Перед ним, как перед ясновидящим, возникают образы русского прошлого. Он пишет: «И я вижу: строят каменный город. Становище. Мужицкие сани. Валуны свозят с окрестных полей, плиты обозами везут из Изборска. Дымят костры. Рати идут на Литву. В далекие боры утекает усеянная курганами, политая кровью дорога, уходит туда, где в борах, закрывая славянский путь к Варяжскому морю, стоит передовой немецкой форпост, выдвинутое немцами при движении на восток волчье гнездо, Новый Городок Ливонский — замок Нейгаузен. Там теперь высятся развалины над рекой Пимжей, поросшие елями, провалившиеся сводчатые погреба, но на уцелевшей башне еще сохранились выложенные рыцарями в рыжем кирпиче белые орденские кресты».

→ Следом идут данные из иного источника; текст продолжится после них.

-- ==== Sys2Proof/Machine/Windows.lean ====
section
/-! DEFINITION. Register writes by the access rules (R10, R11, R42, R43, R49, R569 to R573): a write of 32 aligned bits takes
effect on the fields its writer owns; a write of 64 aligned bits is two of them; every other one has none. A word with a
command of its own has that command's effect. -/

namespace Sys2Proof.Machine

/-- The state a meaning leads to. -/
def Res.state (r : Res) (s : State) : State :=
  match r with
  | .next t => t
  | .fault _ => s
  | .refused _ => s

/-- A 64-bit register with one 32-bit half replaced (R573). -/
def setHalf (old : W64) (hi : Bool) (v : W32) : W64 :=
  if hi then v ++ old.extractLsb' 0 32 else old.extractLsb' 32 32 ++ v

/-- A write-1-to-clear register (R11). -/
def w1c {n : Nat} (old : BitVec n) (v : W32) : BitVec n := old &&& ~~~(v.setWidth n)

/-- Bits 63 to 12 of a bus address. -/
def pageAddr (v : W64) : W64 := v &&& 0xFFFFFFFFFFFFF000#64

/-! ### Hopper registers (R49, R51, R570) -/

/-- A 32-bit write to the register block of a hopper. -/
def writeHop (s : State) (r : HopRef) (reg : Nat) (v : W32) : State :=
  if !reach s (hopFn r) || hopDropped s r then s
  else
    let x := s.hop r
    if reg = 0x00 ∨ reg = 0x04 then (if x.en then s else s.setHop r { x with sqBase := pageAddr (setHalf x.sqBase (reg == 0x04) v) })
    else if reg = 0x08 ∨ reg = 0x0C then (if x.en then s else s.setHop r { x with cqBase := pageAddr (setHalf x.cqBase (reg == 0x0C) v) })
    else if reg = 0x10 then (if v.getLsbD 0 then enableHop s r v else disableHop s r v)
    else if reg = 0x14 then s.setHop r { x with coalTime := v.extractLsb' 16 10, coalCount := v.extractLsb' 0 8 }
    else if reg = 0x18 then s.setHop r { x with dbRefused := x.dbRefused && !v.getLsbD 0, cfgErr := x.cfgErr && !v.getLsbD 1,
                                                fetchErr := x.fetchErr && !v.getLsbD 2, headErr := x.headErr && !v.getLsbD 3 }
    else s

/-! ### The windows -/

/-- A 32-bit write of a driver to its Window V (R42, R43, R141). -/
def writeV (s : State) (p : PlotId) (off : Nat) (v : W32) : State :=
  let pl := s.plot p
  if !windowV s p then s
  else if 0x100 ≤ off ∧ off < 0x500 then writeHop s (.vf p (Fin.ofNat 16 ((off - 0x100) / 64))) ((off - 0x100) % 64) v
  else if 0x1000 ≤ off ∧ off < 0x1040 then s.setPlot p { pl with drwIn := mwrite pl.drwIn (off - 0x1000) (le 4 v.toNat) }
  else if off = 0x1080 then
    let s1 := if v.getLsbD 0 then (execInValid p s).state s else s
    if v.getLsbD 1 then (execOutAck p s1).state s1 else s1
  else if off = 0x1084 then
    s.setPlot p { pl with badVer := pl.badVer && !v.getLsbD 2, inRefused := pl.inRefused && !v.getLsbD 3 }
  else if off = 0x2004 then (if v.getLsbD 0 then openRequest s p v else s.setPlot p { pl with maxver := v.extractLsb' 16 16 })
  else if off = 0x200C then s.setPlot p { pl with vevent := w1c pl.vevent v }
  else if 0x3000 ≤ off ∧ off < 0x3110 then writeMsix s (.vf p) ((off - 0x3000) / 16) (off % 16 / 4) v
  else s

/-- A 32-bit write of the manager to Window D (R570). -/
def writeD (s : State) (off : Nat) (v : W32) : State :=
  if 0x100 ≤ off ∧ off < 0x140 then writeHop s .admin (off - 0x100) v
  else if 0x800 ≤ off ∧ off < 0x840 then writeMsix s .pf0 ((off - 0x800) / 16) (off % 16 / 4) v
  else s

/-- The fields of PKE_CFG_NEXT (R392) and of CLU_PORT_CFG_NEXT (R567). -/
def cfgMask (v : W32) : W32 := v &&& 0x71#32
def portMask (v : W64) : W64 := v &&& 0x3FFFFEFFF#64

/-- A 32-bit write of the manager to Window M (Table 16.1). -/
def writeM (s : State) (off : Nat) (v : W32) : State :=
  if !reach s .pf0 then s
  else if off = 0x10804 then (execPwrPolicyWrite v s).state s
  else if 0x20000 ≤ off ∧ off < 0x30000 ∧ off % 64 = 4 then
    s.modPlot ((off - 0x20000) / 64) fun pl => { pl with outAcked := pl.outAcked && !v.getLsbD 2 }
  else if off = 0x50008 then { s with lan := { s.lan with event := w1c s.lan.event v } }
  else if off = 0x60008 then { s with pke := { s.pke with event := w1c s.pke.event v } }
  else if 0x60180 ≤ off ∧ off < 0x60200 then
    { s with pke := { s.pke with cfgNext := tset 0x50#32 ((off - 0x60180) / 4) (cfgMask v) s.pke.cfgNext } }
  else if off = 0x70004 then { s with rng := { s.rng with event := w1c s.rng.event v } }
  else if off = 0x90030 then { s with evr := { s.evr with event := w1c s.evr.event v } }
  else if 0xA0020 ≤ off ∧ off < 0xA0030 then
    let k := (off - 0xA0020) / 8
    let c := portMask (setHalf (tget portDefault s.clu.portNext k) (off % 8 == 4) v)
    { s with clu := { s.clu with portNext := tset portDefault k c s.clu.portNext } }
  else if off = 0xA0038 then { s with clu := { s.clu with event := w1c s.clu.event v } }
  else if off = 0xA0080 then { s with clu := { s.clu with hold := v.getLsbD 0 } }
  else if off = 0xA0088 ∨ off = 0xA008C then
    { s with clu := { s.clu with swapBuf := pageAddr (setHalf s.clu.swapBuf (off == 0xA008C) v) } }
  else if off = 0xB0010 then { s with yreg := { s.yreg with event := w1c s.yreg.event v } }
  else if off = 0xC0030 then { s with kpr := { s.kpr with event := w1c s.kpr.event v } }
  else s

/-- The register of a hedgerow region at an offset of its 16 bytes. -/
def hdgReg (k : Nat) : HdgReg := if k = 0 then .base else if k = 4 then .cfg else if k = 8 then .permLo else .permHi

/-- A 32-bit write of the steward to a register it owns (Table 16.1). -/
def writeS (s : State) (off : Nat) (v : W32) : State :=
  if !s.pwr.good then s
  else if off = 0x40000 then (if v.getLsbD 0 then startRehash s else s)
  else if off = 0x40004 then { s with kp := { s.kp with req := s.kp.req && !v.getLsbD 17 } }
  else if 0x80000 ≤ off ∧ off < 0x81000 then
    (execHdgRegionWrite (Fin.ofNat 256 ((off - 0x80000) / 16)) (hdgReg (off % 16)) v s).state s
  else if off = 0x81000 then (if v.getLsbD 0 then (execHoldSet s).state s else (execHoldRelease s).state s)
  else if off = 0x81004 then
    { s with hdg := { s.hdg with fault := s.hdg.fault && !v.getLsbD 1,
                                 faultReg := if v.getLsbD 1 then 0 else s.hdg.faultReg, long := s.hdg.long && !v.getLsbD 2,
                                 cfgErr := s.hdg.cfgErr && !v.getLsbD 3 } }
  else s

/-- A 32-bit write of the steward to its RNG port: RNG_SCTL with SEL and PR, and RNG_STAT with its W1C flag (R407, R408). -/
def writeRngPort (s : State) (off : Nat) (v : W32) : State :=
  if !s.pwr.good then s
  else if off = 0 then
    let s1 := (execRngSctlSel (v.extractLsb' 0 2) s).state s
    if v.getLsbD 2 then (execRngSctlPr s1).state s1 else s1
  else if off = 4 then { s with stw := { s.stw with underrun := s.stw.underrun && !v.getLsbD 1 } }
  else s

/-- A 32-bit write to the configuration space of a function, which holds what Table 2.1 lists: at 0 Device Control with
Enable Relaxed Ordering, Max_Payload_Size (up to 512 bytes) and Max_Read_Request_Size (up to 4,096), at 4 the power state,
D0 or D3hot, at 8 the ECRC enables of AER. The places of the fields are PCIe's, the offsets the model's (PRESUMED, log 118). -/
def writeConfig (s : State) (f : Fn) (off : Nat) (v : W32) : State :=
  let c := s.fnCfg f
  if !cfgReach s f then s
  else if off = 0 then
    let m := v.extractLsb' 5 3
    let r := v.extractLsb' 12 3
    s.setFnCfg f { c with relaxed := v.getLsbD 4, mps := if m.toNat ≤ 2 then m else c.mps,
                          mrrs := if r.toNat ≤ 5 then r else c.mrrs }
  else if off = 4 then
    let d := v.extractLsb' 0 2
    s.setFnCfg f { c with d3hot := if d = 3 then true else if d = 0 then false else c.d3hot }
  else if off = 8 then s.setFnCfg f { c with ecrcGen := v.getLsbD 6, ecrcChk := v.getLsbD 8 }
  else s

/-- A 32-bit aligned write of a writer to its register space. -/
def write32 (w : Writer) (off : Nat) (v : W32) (s : State) : State :=
  match w with
  | .managerM => writeM s off v
  | .managerD => writeD s off v
  | .driver p => writeV s p off v
  | .steward => writeS s off v
  | .rngPort => writeRngPort s off v
  | .config f => writeConfig s f off v

/-- The doorbells an offset lies in, with whether it is the tail (R58, R74). -/
def doorbellAt (w : Writer) (off : Nat) : Option (HopRef × Bool) :=
  match w with
  | .driver p => if off < 0x80 then some (.vf p (Fin.ofNat 16 (off / 8)), off % 8 == 0) else none
  | .managerD => if off < 8 then some (.admin, off == 0) else none
  | _ => none

/-- REGISTER_WRITE: a write of `size` bytes at an offset of the writer's window (R573). Doorbells take aligned 32-bit writes
only and count the others (R59). -/
def execRegisterWrite (w : Writer) (offset size : Nat) (value : W64) (s : State) : Res :=
  .next (
    match doorbellAt w offset with
    | some (r, tail) =>
      if size = 4 ∧ offset % 4 = 0 then
        (if tail then tailDb s r (value.toNat % 2 ^ 32) true else headDb s r (value.toNat % 2 ^ 32) true)
      else tailDb s r 0 false
    | none =>
      if size = 4 ∧ offset % 4 = 0 then write32 w offset (value.extractLsb' 0 32) s
      else if size = 8 ∧ offset % 8 = 0 then
        write32 w (offset + 4) (value.extractLsb' 32 32) (write32 w offset (value.extractLsb' 0 32) s)
      else s)

end Sys2Proof.Machine
end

Вот Зуров осматривает колокольни, стены, башни, старые погреба древней Печерской Обители: «Из стрелецкой церкви Николы Ратна. проржавевшая железная дверь ведет через темную, с замуропанными бойницами, острожную башню с прогнившим полом, на крепостную стену, где еще чудом сохранились деревянные мосты, с которых оборонявшие Обитель иноки и стрельцы когда-то били по польским ворам и шведским рейтарам из затинных пищалей. Мосты ведут к сторожевой башне, что господствует над Святыми Воротами. Я радуюсь солнцу, ветру, как ребенок. Меня полонило древнее очарование; свободно и легко я живу в тех веках» (…) — «С монастырских, побитых венгерскими, польскими и шведскими ядрами стен, под дующим с Руси ветром, я часами любовался широкой далью, и глаз не мог отвести от утекающих в снежные поля дорог, любовался великим русским небом с медленно тающими облаками, широким и печальным снежным раздольем, синеющими по горизонту лесами. От ветра, грусти и любви, от приливающих чувств влажными становились глаза и все было для меня родным и понятным, словно сердце всегда жило здесь, и я со всеми отошедшими жил по-сыновьи…»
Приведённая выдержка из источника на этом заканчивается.